The final straw, REASON NO. 9: Her job as an arts administrator. Gertrude’s one of those rich women who suddenly decides she needs a job, so she steals one off somebody who really does need a job. Once installed high up in the New York arts hierarchy, she proceeded to exert unwarranted power over the lives and work of people she never undertook to comprehend. A staunch proponent of the caprice, Gertrude saw to it that handsome librettists had it made, while other, less “fabulous”, writers, musicians, composers, artists, and film makers had their progress slowed or halted—especially if they were female
and no fun to flirt with. The woman sought power, and executed it, with philistine zeal.
So why did I ever suggest to my sister, a sculptor, that Gertrude might be able to help her? It was I who invited Bee up to Connecticut for one of our painful weekends. Bee had never been before and had never wanted to go, but came this once, to sleep an uncomfortable night in a pre-Revolution four-poster and endure the sight of Gertrude knee-deep in the ivy grove. Gertrude would always jump straight into a billowy dress as soon as we arrived and go get some grass stains on it to prove how in tune with nature she was. The whole place was maintained by a fleet of full-time gardeners but Gertrude always made a big show of wandering dreamily through the dawn to fetch me something “real” for breakfast, usually coming back with one malformed carrot she’d picked up somewhere. She wouldn’t have known where her fruit trees were if you asked her, and wouldn’t have been caught dead feeling for an egg under one of her prize hens.
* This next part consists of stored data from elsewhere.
/-- One action whole at once does what its kind says. -/
theorem State.handAction_atOnce {a : Action} (once : a.AtOnce s) : ActedAtOnce s (s.handAction owner cue index a) [a] := by
  obtain ⟨free, whole⟩ := once
  cases a with
  | level g v time cv clear =>
    obtain ⟨rfl, low, high⟩ := whole
    have levels : s.handAction owner cue index (.level g v 0 cv clear) = s.onPoints (s.store.resolve g) (Point.jump v clear) :=
      s.levelAction_atOnce owner cue index cv clear fun p named => (free p named).2
    rw [levels]
    refine ⟨fun z => ?_, fun m => ?_, fun n => ?_, fun p => ?_, ?_⟩
    · rw [State.zone, State.onPoints_zones]; rfl
    · rw [State.onPoints_masks]; rfl
    · rw [State.line, State.onPoints_runner]; rfl
    · have jumped : pointAfter s.store p (s.point p) [.level g v 0 cv clear] =
          if p ∈ s.store.resolve g then (s.point p).jump v clear else s.point p := by
        rw [Point.jump, clampBase_of_range low high]
        rfl
      rw [jumped]
      by_cases below : p < Config.points
      · exact State.point_onPoints_of_idem _ (Point.jump_idem v clear) s p below
      · have out : p ∉ s.store.resolve g := fun named => below (free p named).1
        rw [if_neg out, State.point_of_le _ (Nat.le_of_not_lt below),
          State.point_of_le _ (Nat.le_of_not_lt below)]
    · apply State.ext_fields <;> simp
  | route z m =>
    refine ⟨fun y => ?_, fun _ => rfl, fun _ => rfl, fun _ => rfl, rfl⟩
    rw [routeAfter_route]
    refine (State.zone_onZone s z y _).trans ?_
    by_cases same : z = y
    · rw [if_pos ⟨same.symm, same ▸ whole⟩, if_pos same]
    · rw [if_neg fun h => same h.1.symm, if_neg same]
  | mask m on =>
    refine ⟨fun _ => rfl, fun k => ?_, fun _ => rfl, fun _ => rfl, rfl⟩
    rw [maskAfter_mask]
    refine (State.mask_setMask s m k on).trans ?_
    by_cases same : m = k
    · rw [if_pos ⟨same.symm, same ▸ whole⟩, if_pos same]
    · rw [if_neg fun h => same h.1.symm, if_neg same]
  | trigger n mode =>
    refine ⟨fun _ => rfl, fun _ => rfl, fun k => ?_, fun _ => rfl, rfl⟩
    rw [lineAfter_trigger]
    refine (State.line_setLine s n k _).trans ?_
    by_cases same : n = k
    · rw [if_pos ⟨same.symm, same ▸ whole⟩, if_pos same]
    · rw [if_neg fun h => same h.1.symm, if_neg same]
  | halt g =>
    have stays : s.handAction owner cue index (.halt g) = s :=
      State.leaveAll_of_free _ _ fun p named => (free p named).2
    rw [stays]
    exact ⟨fun _ => rfl, fun _ => rfl, fun _ => rfl, fun _ => rfl, rfl⟩

/-- Actions whole at once, handed over in order, do what their list says. -/
theorem handActions_atOnce {acts : List Action} (once : ∀ a ∈ acts, a.AtOnce s) :
    ActedAtOnce s (handActions owner cue index acts s) acts := by
  induction acts generalizing s index with
  | nil => exact .refl s
  | cons a as ih =>
    have first := s.handAction_atOnce owner cue index (once a List.mem_cons_self)
    exact first.trans (ih _ _ fun b mem => first.atOnce (once b (List.mem_cons_of_mem a mem)))

end

/-! ## The run goes on (R92, R93) -/

/-- The lanes are alike once RUN is added to each. -/
structure RunTold (s t : State) : Prop where
  alike : ∀ m, (t.lanes.get m).notify .run = (s.lanes.get m).notify .run

namespace RunTold

theorem of_lanes {s t : State} (e : t.lanes = s.lanes) : RunTold s t := ⟨fun _ => by rw [e]⟩

theorem trans {s t u : State} (h : RunTold s t) (g : RunTold t u) : RunTold s u := ⟨fun m => (g.alike m).trans (h.alike m)⟩

theorem checkCompletion (s : State) (c : Nat) : RunTold s (s.checkCompletion c) := by
  rcases s.checkCompletion_cases c with e | ⟨_, _, _, e⟩
  · rw [e]
    exact .of_lanes rfl
  · rw [e]
    exact ⟨fun m => (congrArg (·.notify .run) (State.lane_noticeAll _ .run m)).trans (LaneState.notify_notify_self _ _)⟩

theorem noticed {s t : State} (told : RunTold s t) : Noticed s (t.noticeAll .run) [.run] := fun m =>
  (State.lane_noticeAll t .run m).trans (told.alike m)

end RunTold

/-- A dispatch once its actions are handed over: the run goes on, and every lane is told (R90, R92, R93). -/
def State.finishDispatch (c : Nat) (s : State) : State := ((s.onRun c Run.dispatched).checkCompletion c).noticeAll .run

theorem exec_preWaitEnd_dispatch {s : State} {c : Nat} {r : Run} {rec : Cue} (found : s.run? c = some r)
    (waits : r.state = .preWait) (held : s.store.cue? c = some rec) :
    exec (.preWaitEnd c) s = .next ((handActions (some c) c 0 rec.actions s).finishDispatch c) := by
  have acts : s.actionsOf c = rec.actions := by rw [State.actionsOf, held]; rfl
  rw [exec_preWaitEnd, State.dispatchDue, found]
  dsimp only
  rw [if_pos waits, State.dispatch, acts]
  rfl

section
variable (h : State) (c : Nat)

theorem State.finishDispatch_noticed {s : State} (told : RunTold s h) : Noticed s (h.finishDispatch c) [.run] :=
  ((told.trans (t := h) (.of_lanes (t := h.onRun c Run.dispatched) rfl)).trans (.checkCompletion _ c)).noticed

theorem State.finishDispatch_runsAlone : RunsAlone h (h.finishDispatch c) :=
  (RunsAlone.trans (t := h.onRun c Run.dispatched) ⟨rfl⟩ (State.checkCompletion_runsAlone _ c)).trans (.of_runner rfl)

theorem State.finishDispatch_frame : h.finishDispatch c = { h with
    lanes := (h.finishDispatch c).lanes, runner := (h.finishDispatch c).runner } := by
  unfold State.finishDispatch
  rcases (h.onRun c Run.dispatched).checkCompletion_cases c with e | ⟨_, _, _, e⟩ <;> rw [e] <;> rfl

theorem State.run?_finishDispatch_other {d : Nat} (other : d ≠ c) : (h.finishDispatch c).run? d = h.run? d := by
  have dispatched : (h.onRun c Run.dispatched).run? d = h.run? d := by
    rw [State.run?_onRun _ _ _ _ Run.dispatched_cue, if_neg other]
  change ((h.onRun c Run.dispatched).checkCompletion c).run? d = _
  rcases (h.onRun c Run.dispatched).checkCompletion_cases c with e | ⟨_, _, _, e⟩
  · rw [e, dispatched]
  · rw [e, State.run?_dropRun, if_neg other, dispatched]

variable {h c} {x : Run} (found : h.run? c = some x)
include found

theorem State.run?_onRun_dispatched : (h.onRun c Run.dispatched).run? c = some x.dispatched := by
  rw [State.run?_onRun _ _ _ _ Run.dispatched_cue, if_pos rfl, found]
  rfl

theorem State.run?_finishDispatch_stays (stays : x.dispatched.isDone = false) : (h.finishDispatch c).run? c = some x.dispatched := by
  change ((h.onRun c Run.dispatched).checkCompletion c).run? c = _
  rw [State.checkCompletion_of_not_done (State.run?_onRun_dispatched found) stays, State.run?_onRun_dispatched found]

theorem State.run?_finishDispatch_leaves (done : x.dispatched.isDone = true) : (h.finishDispatch c).run? c = none := by
  change ((h.onRun c Run.dispatched).checkCompletion c).run? c = _
  rw [State.checkCompletion_of_done (State.run?_onRun_dispatched found) done, State.run?_dropRun, if_pos rfl]

theorem State.run?_finishDispatch_none (plain : x.follow = .none) (idle : x.followState = .none) : (h.finishDispatch c).run? c =
    if x.slots = 0 then none else some { x with state := .active, preWait := 0 } := by
  have active : x.dispatched = { x with state := .active, preWait := 0 } := by
    unfold Run.dispatched
    rw [plain]
  by_cases none_ : x.slots = 0
  · rw [if_pos none_, State.run?_finishDispatch_leaves found]
    rw [active]
    simp [Run.isDone, none_, idle]
  · rw [if_neg none_, State.run?_finishDispatch_stays found, active]
    rw [active]
    simp [Run.isDone, none_]

theorem State.run?_finishDispatch_afterStart {d : Nat} (start : x.follow = .afterStart d) : (h.finishDispatch c).run? c =
    some { x with state := .active, preWait := 0, followState := .timing, followRemaining := d } := by
  have timing : x.dispatched = { x with state := .active, preWait := 0, followState := .timing, followRemaining := d } := by
    unfold Run.dispatched
    rw [start]
  rw [State.run?_finishDispatch_stays found, timing]
  rw [timing]
  simp [Run.isDone]

theorem State.run?_finishDispatch_afterEnd {d : Nat} (end_ : x.follow = .afterEnd d) : (h.finishDispatch c).run? c =
    if x.slots = 0 then some { x with state := .active, preWait := 0, followState := .timing, followRemaining := d }
    else some { x with state := .active, preWait := 0, followState := .waitingEnd, followRemaining := 0 } := by
  by_cases none_ : x.slots = 0
  · have timing : x.dispatched = { x with state := .active, preWait := 0, followState := .timing, followRemaining := d } := by
      unfold Run.dispatched
      rw [end_]
      exact if_pos none_
    rw [if_pos none_, State.run?_finishDispatch_stays found, timing]
    rw [timing]
    simp [Run.isDone]
  · have waiting : x.dispatched = { x with state := .active, preWait := 0, followState := .waitingEnd, followRemaining := 0 } := by
      unfold Run.dispatched
      rw [end_]
      exact if_neg none_
    rw [if_neg none_, State.run?_finishDispatch_stays found, waiting]
    rw [waiting]
    simp [Run.isDone]

theorem State.run?_finishDispatch_beats {n : Nat} (beats : x.follow = .beats n) (counting : x.followState = .counting) :
    (h.finishDispatch c).run? c = some { x with state := .active, preWait := 0 } := by
  have active : x.dispatched = { x with state := .active, preWait := 0 } := by
    unfold Run.dispatched
    rw [beats]
  rw [State.run?_finishDispatch_stays found, active]
  rw [active]
  simp [Run.isDone, counting]

end

/-- A run that its actions left with no slot goes on as its follow says, where they changed no more of it than a follow that
waited for cue end (R92, R93). -/
theorem RunDispatched.of_finish {s h : State} {c : Nat} {r x : Run} (told : RunTold s h)
    (runner : h.runner = { s.runner with runs := h.runner.runs, lines := h.runner.lines })
    (others : ∀ d, d ≠ c → h.run? d = s.run? d) (found : h.run? c = some x) (no_slot : x.slots = 0)
    (same : x = { r with followState := x.followState, followRemaining := x.followRemaining })
    (kept : r.followState ≠ .waitingEnd → x = r) : RunDispatched s (h.finishDispatch c) c r := by
  have alone := (h.finishDispatch_runsAlone c).runner
  have follow : x.follow = r.follow := (congrArg Run.follow same :)
  refine ⟨h.finishDispatch_noticed c told, fun d other => (h.run?_finishDispatch_other c other).trans (others d other), ?_,
    fun plain idle => ?_, fun d waits => ?_, fun n beats counting => ?_⟩
  · rw [alone, runner]
  · rw [State.run?_finishDispatch_none found (follow.trans plain) (kept (by rw [idle]; decide) ▸ idle), if_pos no_slot]
  · rcases waits with start | end_
    · rw [State.run?_finishDispatch_afterStart found (follow.trans start), same]
    · rw [State.run?_finishDispatch_afterEnd found (follow.trans end_), if_pos no_slot, same]
  · have unchanged := kept (by rw [counting]; decide)
    subst unchanged
    exact State.run?_finishDispatch_beats found beats counting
But she could talk burdock, dandelion, and lovage soup at you all day if you let her.
By the time Bee asked that evening about the possibility of any grants or public projects she could apply for, Gertrude had spent an ecstatic afternoon among the ferns and the fairies, and answered in full Marie Antoinette dairymaid mode: “But why do you need a grant, Bridget? Why not just live more simply? You could grow vegetables… Who needs fancy stores when you can grow your own asparagus? That grows really well, once you get it started, which only takes about five years. And flowers from the garden are just as good as florists flowers.”
“I don’t think buying flowers’ is Bee’s major concern, Gertrude.”
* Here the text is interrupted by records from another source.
-- ==== Sys2Proof/Machine/Flags.lean ====
section
/-! DEFINITION. STATUS and what is computed from the flags: it is a view of the state, stored nowhere else (R28; log 14). -/

namespace Sys2Proof.Machine

/-- ROWS_VALID: popcount(ROW_VALID), 0 to 144 (R23, R28). -/
def rowsValid (s : State) : Nat := (List.range srcH).countP fun y => s.rowValid.getLsbD y

/-- The two bits of LAST_OUTCOME (R29). -/
def LastOutcome.bits : LastOutcome → BitVec 2
  | .none => 0
  | .dropped => 1
  | .composited => 2

/-- A field of STATUS at its lowest bit. -/
def field {w : Nat} (v : BitVec w) (low : Nat) : Word := v.setWidth 32 <<< low

/-- STATUS, each field at its lowest bit; bits [15:10] are reserved and 0 (R28). -/
def status (s : State) : Word :=
  field (BitVec.ofBool s.cfgValid) 0
    ||| field (BitVec.ofBool s.halted) 1
    ||| field s.lastOutcome.bits 2
    ||| field (BitVec.ofBool s.errMalformed) 4
    ||| field (BitVec.ofBool s.errIncomplete) 5
    ||| field (BitVec.ofBool s.errIllegal) 6
    ||| field (BitVec.ofBool s.errSeq) 7
    ||| field (BitVec.ofBool s.errConfig) 8
    ||| field (BitVec.ofBool s.errFlush) 9
    ||| field s.skipCtr 16
    ||| field (BitVec.ofNat 8 (rowsValid s)) 24

/-- An error condition's cause code: its bit index in STATUS (R210). -/
def ErrorCond.code : ErrorCond → Nat
  | .malformedScanline => 4
  | .incompleteFrame => 5
  | .illegalCommand => 6
  | .sequenceError => 7
  | .configMismatch => 8
  | .outputWriteFailure => 9

/-- The fatal conditions (R30, R210). -/
def ErrorCond.fatal : ErrorCond → Bool
  | .malformedScanline => false
  | .incompleteFrame => false
  | .illegalCommand => false
  | .sequenceError => false
  | .configMismatch => true
  | .outputWriteFailure => true

/-- The flag of an error condition (R210). -/
def ErrorCond.flag (s : State) : ErrorCond → Bool
  | .malformedScanline => s.errMalformed
  | .incompleteFrame => s.errIncomplete
  | .illegalCommand => s.errIllegal
  | .sequenceError => s.errSeq
  | .configMismatch => s.errConfig
  | .outputWriteFailure => s.errFlush

/-- The frame state the source names, a function of ROW_VALID between commands (R24, R124). -/
inductive FrameState where
  /-- Fewer than 144 rows written. -/
  | accumulating
  /-- All 144 rows written and no FRAME_COMPLETE executed yet. -/
  | accumulated
  deriving DecidableEq, Repr

/-- The frame state of a state (R24). -/
def frameState (s : State) : FrameState := if rowsValid s < srcH then .accumulating else .accumulated

/-- The three states that decide which commands are accepted (R196). -/
inductive BlockState where
  | unconfigured
  | configured
  | halted
  deriving DecidableEq, Repr

/-- The block state of a state (R196). -/
def blockState (s : State) : BlockState :=
  if s.halted then .halted else if s.cfgValid then .configured else .unconfigured

/-- The table of R196: whether a legal command is executed (true) or refused (false). -/
def accepts : Instr → BlockState → Bool
  | .nop, _ => true
  | .readStatus, _ => true
  | .clearErrors, _ => true
  | .reset, _ => true
  | .config _ _ _ _, b => b == .unconfigured
  | .writeScanline _ _, b => b == .configured
  | .frameComplete _ _, b => b == .configured

end Sys2Proof.Machine
end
“We have everything we need here, don’t we, Harrison?” she went on.
“Huh?”
“Olallieberries, juniper berries, jicama, fiddlehead ferns…” (I think she might even have mentioned those chickens, the hypocrite.)
“Bee doesn’t own any land, Gertrude.”
“But even in an apartment, you could have a window box!” she told Bee delightedly.
Pushed near the limit of endurance, Bee replied, “How self-sufficient am I supposed to get with a window box?”